> _RECORDS FOR PROCESSING_
theorem test_decode_compact_integer_logic :
    (dec (c32 0x01 8 10 12) 4 (.add u 8 10 12) &&
    dec (c32 0x02 8 10 12) 4 (.sub u 8 10 12) &&
    dec (c32 0x03 8 10 12) 4 (.mul u 8 10 12) &&
    dec (c32 0x04 8 10 12) 4 (.mulh u 8 10 12) &&
    dec (c32 0x05 8 10 12) 4 (.mad u 8 10 12) &&
    dec (c32 0x06 8 10 0) 4 (.neg u 8 10) &&
    dec (c32 0x07 8 10 0) 4 (.abs u 8 10) &&
    dec (c32 0x08 8 10 12) 4 (.min u 8 10 12) &&
    dec (c32 0x09 8 10 12) 4 (.max u 8 10 12) &&
    dec (c32 0x0a 8 10 12) 4 (.div u 8 10 12) &&
    dec (c32 0x0b 8 10 12) 4 (.rem u 8 10 12) &&
    dec (c32 0x0c 8 10 12) 4 (.addk u 8 10 12) &&
    dec (c32 0x0d 8 10 12) 4 (.shlk u 8 10 12) &&
    dec (c32 0x0e 8 10 12) 4 (.shrk u 8 10 12) &&
    dec (c32 0x0f 8 10 12) 4 (.sark u 8 10 12) &&
    dec (c32 0x10 8 10 12) 4 (.and u 8 10 12) &&
    dec (c32 0x11 8 10 12) 4 (.or u 8 10 12) &&
    dec (c32 0x12 8 10 12) 4 (.xor u 8 10 12) &&
    dec (c32 0x13 8 10 0) 4 (.not u 8 10) &&
    dec (c32 0x14 8 10 12) 4 (.andn u 8 10 12) &&
    dec (c32 0x15 8 10 12) 4 (.shl u 8 10 12) &&
    dec (c32 0x16 8 10 12) 4 (.shr u 8 10 12) &&
    dec (c32 0x17 8 10 12) 4 (.sar u 8 10 12) &&
    dec (c32 0x18 8 10 12) 4 (.rot u 8 10 12) &&
    dec (c32 0x19 8 10 0) 4 (.clz u 8 10) &&
    dec (c32 0x1a 8 10 0) 4 (.popc u 8 10) &&
    dec (c32 0x1b 8 10 0) 4 (.brev u 8 10) &&
    dec (c32 0x1c 8 10 12) 4 (.bext u 8 10 12) &&
    dec (c32 0x1d 8 10 12) 4 (.bins u 8 10 12)) = true := by decide
theorem test_decode_compact_compare_real :
    (dec (c32 0x20 0 10 12) 4 (.cmp u 10 12) &&
    dec (c32 0x21 0 10 12) 4 (.cmpk u 10 12) &&
    dec (c32 0x22 0 10 12) 4 (.fcmp u 10 12) &&
    dec (c32 0x23 0 10 12) 4 (.test u 10 12) &&
    dec (c32 0x24 8 10 12) 4 (.sel u 8 10 12) &&
    dec (c32 0x25 8 10 0) 4 (.mov u 8 10) &&
    dec (c32 0x26 8 0 12) 4 (.movk u 8 12) &&
    dec (c32 0x30 8 10 12) 4 (.fadd u 8 10 12) &&
    dec (c32 0x31 8 10 12) 4 (.fsub u 8 10 12) &&
    dec (c32 0x32 8 10 12) 4 (.fmul u 8 10 12) &&
    dec (c32 0x33 8 10 12) 4 (.fma u 8 10 12) &&
    dec (c32 0x34 8 10 12) 4 (.fmin u 8 10 12) &&
    dec (c32 0x35 8 10 12) 4 (.fmax u 8 10 12) &&
    dec (c32 0x36 8 10 0) 4 (.fneg u 8 10) &&
    dec (c32 0x37 8 10 0) 4 (.fabs u 8 10) &&
    dec (c32 0x38 8 10 12) 4 (.fcps u 8 10 12)) = true := by decide
theorem test_decode_full_integer :
    (dec (f64 0x01 8 10 12 0 9) 8 (.addFull u 8 10 (.reg 12) .n32 true) &&
    dec (f64 0x02 8 10 12 0 2) 8 (.subFull u 8 10 (.reg 12) .i16 false) &&
    dec (l96 0x03 8 10 0 3 0x12345678) 12 (.mulFull u 8 10 (.lit 0x12345678) .n16 false) &&
    dec (f64 0x04 8 10 12 0 1) 8 (.mulhFull u 8 10 (.reg 12) true) &&
    dec (f64 0x05 8 10 12 14 4) 8 (.madFull u 8 10 (.reg 12) 14 .i8) &&
    dec (f64 0x06 8 10 0 0 13) 8 (.negFull u 8 10 .n8 true) &&
    dec (f64 0x07 8 10 0 0 6) 8 (.absFull u 8 10 .i64 false) &&
    dec (f64 0x08 8 10 12 0 7) 8 (.minFull u 8 10 (.reg 12) .n64) &&
    dec (f64 0x09 8 10 12 0 0) 8 (.maxFull u 8 10 (.reg 12) .i32) &&
    dec (f64 0x0a 8 10 12 0 1) 8 (.divFull u 8 10 (.reg 12) .n32 false) &&
    dec (f64 0x0b 8 10 12 0 0) 8 (.remFull u 8 10 (.reg 12) .i32 false) &&
    dec (f64 0x0c 8 10 0 2040 10) 8 (.addkFull u 8 10 2040 .i16 true) &&
    dec (f64 0x0d 8 10 0 40 6) 8 (.shlkFull u 8 10 40 .w64) &&
    dec (f64 0x0e 8 10 0 40 2) 8 (.shrkFull u 8 10 40 .w16) &&
    dec (f64 0x0f 8 10 0 40 4) 8 (.sarkFull u 8 10 40 .w8)) = true := by decide
theorem test_decode_full_logic :
    (dec (f64 0x10 8 10 12 0 0) 8 (.andFull u 8 10 (.reg 12)) &&
    dec (l96 0x11 8 10 0 0 0x12345678) 12 (.orFull u 8 10 (.lit 0x12345678)) &&
    dec (f64 0x12 8 10 12 0 0) 8 (.xorFull u 8 10 (.reg 12)) &&
    dec (f64 0x13 8 10 0 0 0) 8 (.notFull u 8 10) &&
    dec (f64 0x14 8 10 12 0 0) 8 (.andnFull u 8 10 (.reg 12)) &&
    dec (f64 0x15 8 10 12 0 2) 8 (.shlFull u 8 10 (.reg 12) .w16) &&
    dec (f64 0x16 8 10 12 0 4) 8 (.shrFull u 8 10 (.reg 12) .w8) &&
    dec (f64 0x17 8 10 12 0 6) 8 (.sarFull u 8 10 (.reg 12) .w64) &&
    dec (f64 0x18 8 10 12 0 0) 8 (.rotFull u 8 10 (.reg 12) .w32) &&
    dec (f64 0x19 8 10 0 0 2) 8 (.clzFull u 8 10 .w16) &&
    dec (f64 0x1a 8 10 0 0 4) 8 (.popcFull u 8 10 .w8) &&
    dec (f64 0x1b 8 10 0 0 6) 8 (.brevFull u 8 10 .w64) &&
    dec (f64 0x1c 8 10 12 14 0) 8 (.bextFull u 8 10 (.reg 12) 14) &&
    dec (l96 0x1d 8 10 14 0 0x12345678) 12 (.binsFull u 8 10 (.lit 0x12345678) 14)) = true := by decide
theorem test_decode_full_compare_real :
    (dec (f64 0x20 0 10 12 0 11) 8 (.cmpFull u 10 (.reg 12) .lt .n64) &&
    dec (f64 0x21 0 10 0 2040 13) 8 (.cmpkFull u 10 2040 .ge .n32) &&
    dec (l96 0x22 0 10 0 6 0x12345678) 12 (.fcmpFull u 10 (.lit 0x12345678) .ne .t16) &&
    dec (f64 0x23 0 10 12 0 0) 8 (.testFull u 10 (.reg 12)) &&
    dec (f64 0x24 8 10 12 0 13) 8 (.selFull u 8 10 (.reg 12) true 5) &&
    dec (f64 0x25 8 10 0 0 6) 8 (.movFull u 8 10 true) &&
    dec (f64 0x26 8 0 0 2040 0) 8 (.movkFull u 8 2040) &&
    dec (f64 0x30 8 10 12 0 2) 8 (.faddFull u 8 10 (.reg 12) (.f32 .rd)) &&
    dec (f64 0x31 8 10 12 0 7) 8 (.fsubFull u 8 10 (.reg 12) (.bf16 .ru)) &&
    dec (l96 0x32 8 10 0 9 0x12345678) 12 (.fmulFull u 8 10 (.lit 0x12345678) .t16) &&
    dec (f64 0x33 8 10 12 14 10) 8 (.fmaFull u 8 10 (.reg 12) 14 .t8) &&
    dec (f64 0x34 8 10 12 0 4) 8 (.fminFull u 8 10 (.reg 12) .bf16) &&
    dec (f64 0x35 8 10 12 0 8) 8 (.fmaxFull u 8 10 (.reg 12) .t32) &&
    dec (f64 0x36 8 10 0 0 9) 8 (.fnegFull u 8 10 .t16) &&
    dec (f64 0x37 8 10 0 0 10) 8 (.fabsFull u 8 10 .t8) &&
    dec (f64 0x38 8 10 12 0 4) 8 (.fcpsFull u 8 10 (.reg 12) true) &&
    dec (f64 0x40 8 10 0 0 4) 8 (.rcp u 8 10 true) &&
    dec (f64 0x41 8 10 0 0 0) 8 (.sqrt u 8 10 false) &&
    dec (f64 0x42 8 10 0 0 4) 8 (.rsq u 8 10 true) &&
    dec (f64 0x43 8 10 0 0 0) 8 (.ex2 u 8 10 false) &&
    dec (f64 0x44 8 10 0 0 4) 8 (.lg2 u 8 10 true) &&
    dec (f64 0x46 8 10 0 0 5) 8 (.frnd u 8 10 (.bf16 .rz)) &&
    dec (f64 0x48 8 10 0 (2 * 32 + 8) 1) 8 (.cvt u 8 10 .i32 .f32 false .rz) &&
    dec (f64 0x48 8 10 0 (1024 + 4 * 32 + 3) 0) 8 (.cvt u 8 10 .n8 .i64 true .rn) &&
    dec (f64 0x50 8 10 12 14 5) 8 (.dp4 u 8 10 (.reg 12) 14 true)) = true := by decide
theorem test_decode_predicate_cross_lane :
    (dec (f64 0x60 0 5 0 0 0) 8 (.qdup u 5) &&
    dec (f64 0x61 0 5 0 0 0) 8 (.qnot u 5) &&
    dec (f64 0x62 0 5 6 0 0) 8 (.qand u 5 6) &&
    dec (f64 0x63 0 5 6 0 0) 8 (.qor u 5 6) &&
    dec (f64 0x64 0 5 6 0 0) 8 (.qxor u 5 6) &&
    dec (f64 0x65 0 0 0 8 0) 8 (.qdrop u 8) &&
    dec (f64 0x66 8 5 0 0 0) 8 (.ballot u 8 5) &&
    dec (f64 0x67 8 10 12 0 2) 8 (.shfl u 8 10 (.reg 12) .xor) &&
    dec (f64 0x68 8 10 0 0 10) 8 (.red u 8 10 .fmax) &&
    dec (f64 0x69 8 10 0 0 3) 8 (.scan u 8 10 .minu) &&
    dec (l96 0x6a 8 10 0 0 0x12345678) 12 (.bcast u 8 10 (.lit 0x12345678)) &&
    dec (f64 0x6b 8 10 0 0 0) 8 (.form u 8 10)) = true := by decide
theorem test_decode_memory :
    (dec (f64 0x80 8 10 0 2040 14) 8 (.ld u 8 10 2040 .b128 true) &&
    dec (f64 0x81 0 10 12 2040 2) 8 (.st u 10 (.reg 12) 2040 .n16 false) &&
    dec (f64 0x82 8 10 0 2040 11) 8 (.lda u 8 10 2040 true .dev) &&
    dec (l96 0x83 0 10 2040 4 0x12345678) 12 (.stl u 10 (.lit 0x12345678) 2040 false .sys) &&
    dec (f64 0x84 8 10 12 0 13) 8 (.cst u 8 10 (.reg 12) true 5) &&
    dec (f64 0x85 8 10 0 2040 9) 8 (.lds u 8 10 2040 .b64 .take) &&
    dec (f64 0x86 0 10 12 2040 6) 8 (.sts u 10 (.reg 12) 2040 .b128 .fill) &&
    dec (f64 0x87 8 10 12 0 6) 8 (.ats u 8 10 (.reg 12) .swap) &&
    dec (f64 0x88 8 10 12 0 12) 8 (.atGlobal u 8 10 (.reg 12) .min true) &&
    dec (f64 0x89 8 10 12 14 8) 8 (.cas u 8 10 (.reg 12) 14 true) &&
    dec (l96 0x8a 8 10 14 0 0x12345678) 12 (.atc u 8 10 (.lit 0x12345678) 14) &&
    dec (f64 0x8b 8 10 0 0 0) 8 (.qpop u 8 10) &&
    dec (f64 0x8c 0 10 12 0 0) 8 (.qpush u 10 (.reg 12)) &&
    dec (f64 0x8d 0 0 0 0 9) 8 (.fence u .acq .sys) &&
    dec (f64 0x8e 0 10 0 2040 0) 8 (.pref u 10 2040)) = true := by decide
theorem test_decode_control :
    (dec (f64 0xa0 0 0 0 0 0) 8 (.nop u) &&
    dec (l96 0xa1 0 0 0 0 0x12345678) 12 (.br u 0x12345678) &&
    dec (l96 0xa3 0 0 0 0 0x12345678) 12 (.call u 0x12345678) &&
    dec (l96 0xa2 0 10 4 0 0x12345678) 12 (.brw u 10 4 0x12345678) &&
    dec (f64 0xa4 0 0 0 0 0) 8 (.ret u) &&
    dec (f64 0xa5 0 0 0 0 0) 8 (.exit u) &&
    dec (f64 0xa6 15 0 0 0 0) 8 (.enrol u 15) &&
    dec (f64 0xa7 15 10 12 0 0) 8 (.joinw u 15 10 12) &&
    dec (f64 0xa8 0 0 0 15 1) 8 (.bar u true 15) &&
    dec (f64 0xa9 8 10 12 14 0) 8 (.waitc u 8 10 12 14) &&
    dec (f64 0xaa 0 0 0 0 0) 8 (.yieldI u) &&
    dec (f64 0xab 8 31 0 0 0) 8 (.wbind u 8 31) &&
    dec (f64 0xac 0 10 0 0 0) 8 (.brx u 10)) = true := by decide
theorem test_decode_stream_matrix_system :
    (dec (f64 0xb0 0 10 12 3 0) 8 (.seFill u 10 (.reg 12) 3) &&
    dec (l96 0xb0 0 10 2 1 0x12345678) 12 (.seDrain u 10 (.lit 0x12345678) 2) &&
    dec (f64 0xb0 0 10 12 1 2) 8 (.seFillw u 10 (.reg 12) 1) &&
    dec (f64 0xb0 0 10 12 0 3) 8 (.seAdv u 10 (.reg 12) 0) &&
    dec (f64 0xb1 0 0 0 0 0) 8 (.mfence u) &&
    dec (f64 0xb2 7 10 12 (31 * 64 + 63) 1) 8 (.mloop u 7 10 (.reg 12) 31 63 true false) &&
    dec (f64 0xb3 7 0 0 0 0) 8 (.mwait u 7) &&
    dec (f64 0xb5 7 0 0 0 0) 8 (.mclr u 7) &&
    dec (f64 0xb4 8 7 12 (2 * 512 + 5) 3) 8 (.mrd u 8 7 (.reg 12) .rd 5 .f32 false) &&
    dec (l96 0xb4 8 7 5 14 0x12345678) 12 (.mrd u 8 7 (.lit 0x12345678) .rn 5 .i8 true) &&
    dec (f64 0xb6 0 0 0 0xA5 0) 8 (.safept u 0xA5) &&
    dec (f64 0xb7 8 10 0 2040 0) 8 (.dld u 8 10 2040) &&
    dec (f64 0xb8 8 10 0 2040 0) 8 (.dst u 8 10 2040) &&
    dec (f64 0xc0 8 0 0 0x20 0) 8 (.sread u 8 0x20) &&
    dec (f64 0xc1 0 0 0 77 0) 8 (.trap u 77) &&
    dec (f64 0xc2 0 0 0 77 0) 8 (.bkpt u 77) &&
    dec (f64 0xc3 0 10 12 0 0) 8 (.launch u 10 (.reg 12)) &&
    dec (l96 0xc4 0 10 0 0 0x12345678) 12 (.moult u 10 (.lit 0x12345678)) &&
    dec (f64 0xc5 8 10 12 (3 + 8 + 2 * 16) 0) 8 (.cbrk u 8 10 (.reg 12) 3 true 2)) = true := by decide
/-! ### Ill-formed terms: one for each check of `Instr.wellFormed` -/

> _EXERCISE INSTRUCTIONS_
Return word for word the lines above from the line with "dec (c32 0x24" to the line with "dec (c32 0x33", including both and leaving out all others.

> _RESULT FOR THIS EXERCISE_
    dec (c32 0x24 8 10 12) 4 (.sel u 8 10 12) &&
    dec (c32 0x25 8 10 0) 4 (.mov u 8 10) &&
    dec (c32 0x26 8 0 12) 4 (.movk u 8 12) &&
    dec (c32 0x30 8 10 12) 4 (.fadd u 8 10 12) &&
    dec (c32 0x31 8 10 12) 4 (.fsub u 8 10 12) &&
    dec (c32 0x32 8 10 12) 4 (.fmul u 8 10 12) &&
    dec (c32 0x33 8 10 12) 4 (.fma u 8 10 12) &&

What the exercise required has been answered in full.